Exercise objective ▸
In the entries below, every line with the string "dies" is to be reported.

═════ Available data ═════

/-- The tile that a team of a core may draw from a launch (R262, R263): a tile issued again goes to the first waiting team, by logical
die and core, once its hash die has none. -/
def Mach.drawTile (m : Mach) (c : Ctx) (ctx n : Nat) (t : Tiles) (core : Nat) : Option Nat :=
  let d := c.dies.length
  let die := c.logicalDie (dieOf core)
  let published := c.dies.map fun k => tabGetD (m.die k).tiles (tilesKey ctx n) 0
  match t.draw d die (logicalOf core) c.lthr published (fun k => dieDistance (dieOf core) (c.dies.getD k 0)) with
  | some i => some i
  | none =>
    if !t.undrawn.isEmpty then none
    else if (m.fetchers ctx n).any fun k => c.logicalDie (dieOf k) < die || (c.logicalDie (dieOf k) == die && logicalOf k < logicalOf core) then none
    else t.reissued.find? fun i => !m.launchOn c ctx n (c.dies.getD (t.dieOf d i) 0)

/-- The tile number k of a task's team: known, drawn now, or 0 once the index space is exhausted (R193, R263). A dispenser serves one
draw a cycle (R262). -/
def Mach.teamTile (m : Mach) (t : Task) (k : Nat) : Option Word × Mach :=
  match m.team t.team with
  | none => (some 0, m)
  | some g =>
    match g.tiles.find? fun x => x.1 == k with
    | some (_, w, _) => (some w, m)
    | none =>
      match m.ctx t.ctx, g.launch with
      | some c, some n =>
        match (tabGet c.launches n).bind (·.tiles) with
        | none => (some 0, m)
        | some ts =>
          let known := fun (m : Mach) (w : Word) => m.modTeam t.team fun g =>
            { g with tileK := max g.tileK k, tiles := g.tiles ++ [(k, w, g.gone)] }
          if ts.undrawn.isEmpty && ts.reissued.isEmpty then
            if ts.inFlight.isEmpty then (some 0, known m 0) else (none, m)
          else match m.drawTile c t.ctx n ts t.core with
            | some i =>
              let from' := c.dies.getD (ts.dieOf c.dies.length i) 0
              if (m.die (dieOf t.core)).drew == some m.clk || (m.die from').drew == some m.clk then (none, m)
              else
                let m := ((m.modLaunch t.ctx n fun l => { l with tiles := some (ts.take i) }).noteLaunch t.ctx n).modDie from'
                  fun d => { d with drew := some m.clk }
                (some (ts.word i), known m (ts.word i))
            | none => (none, m)
      | _, _ => (some 0, m)

/-- Whether the task belongs to a tile launch. -/
def Mach.tileLaunch (m : Mach) (t : Task) : Bool :=
  match m.team t.team, m.ctx t.ctx with
  | some g, some c => match g.launch with
    | some n => ((tabGet c.launches n).bind (·.tiles)).isSome
    | none => false
  | _, _ => false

═════

Your solution ▸
  let d := c.dies.length
  let published := c.dies.map fun k => tabGetD (m.die k).tiles (tilesKey ctx n) 0
  match t.draw d die (logicalOf core) c.lthr published (fun k => dieDistance (dieOf core) (c.dies.getD k 0)) with
    else t.reissued.find? fun i => !m.launchOn c ctx n (c.dies.getD (t.dieOf d i) 0)
              let from' := c.dies.getD (ts.dieOf c.dies.length i) 0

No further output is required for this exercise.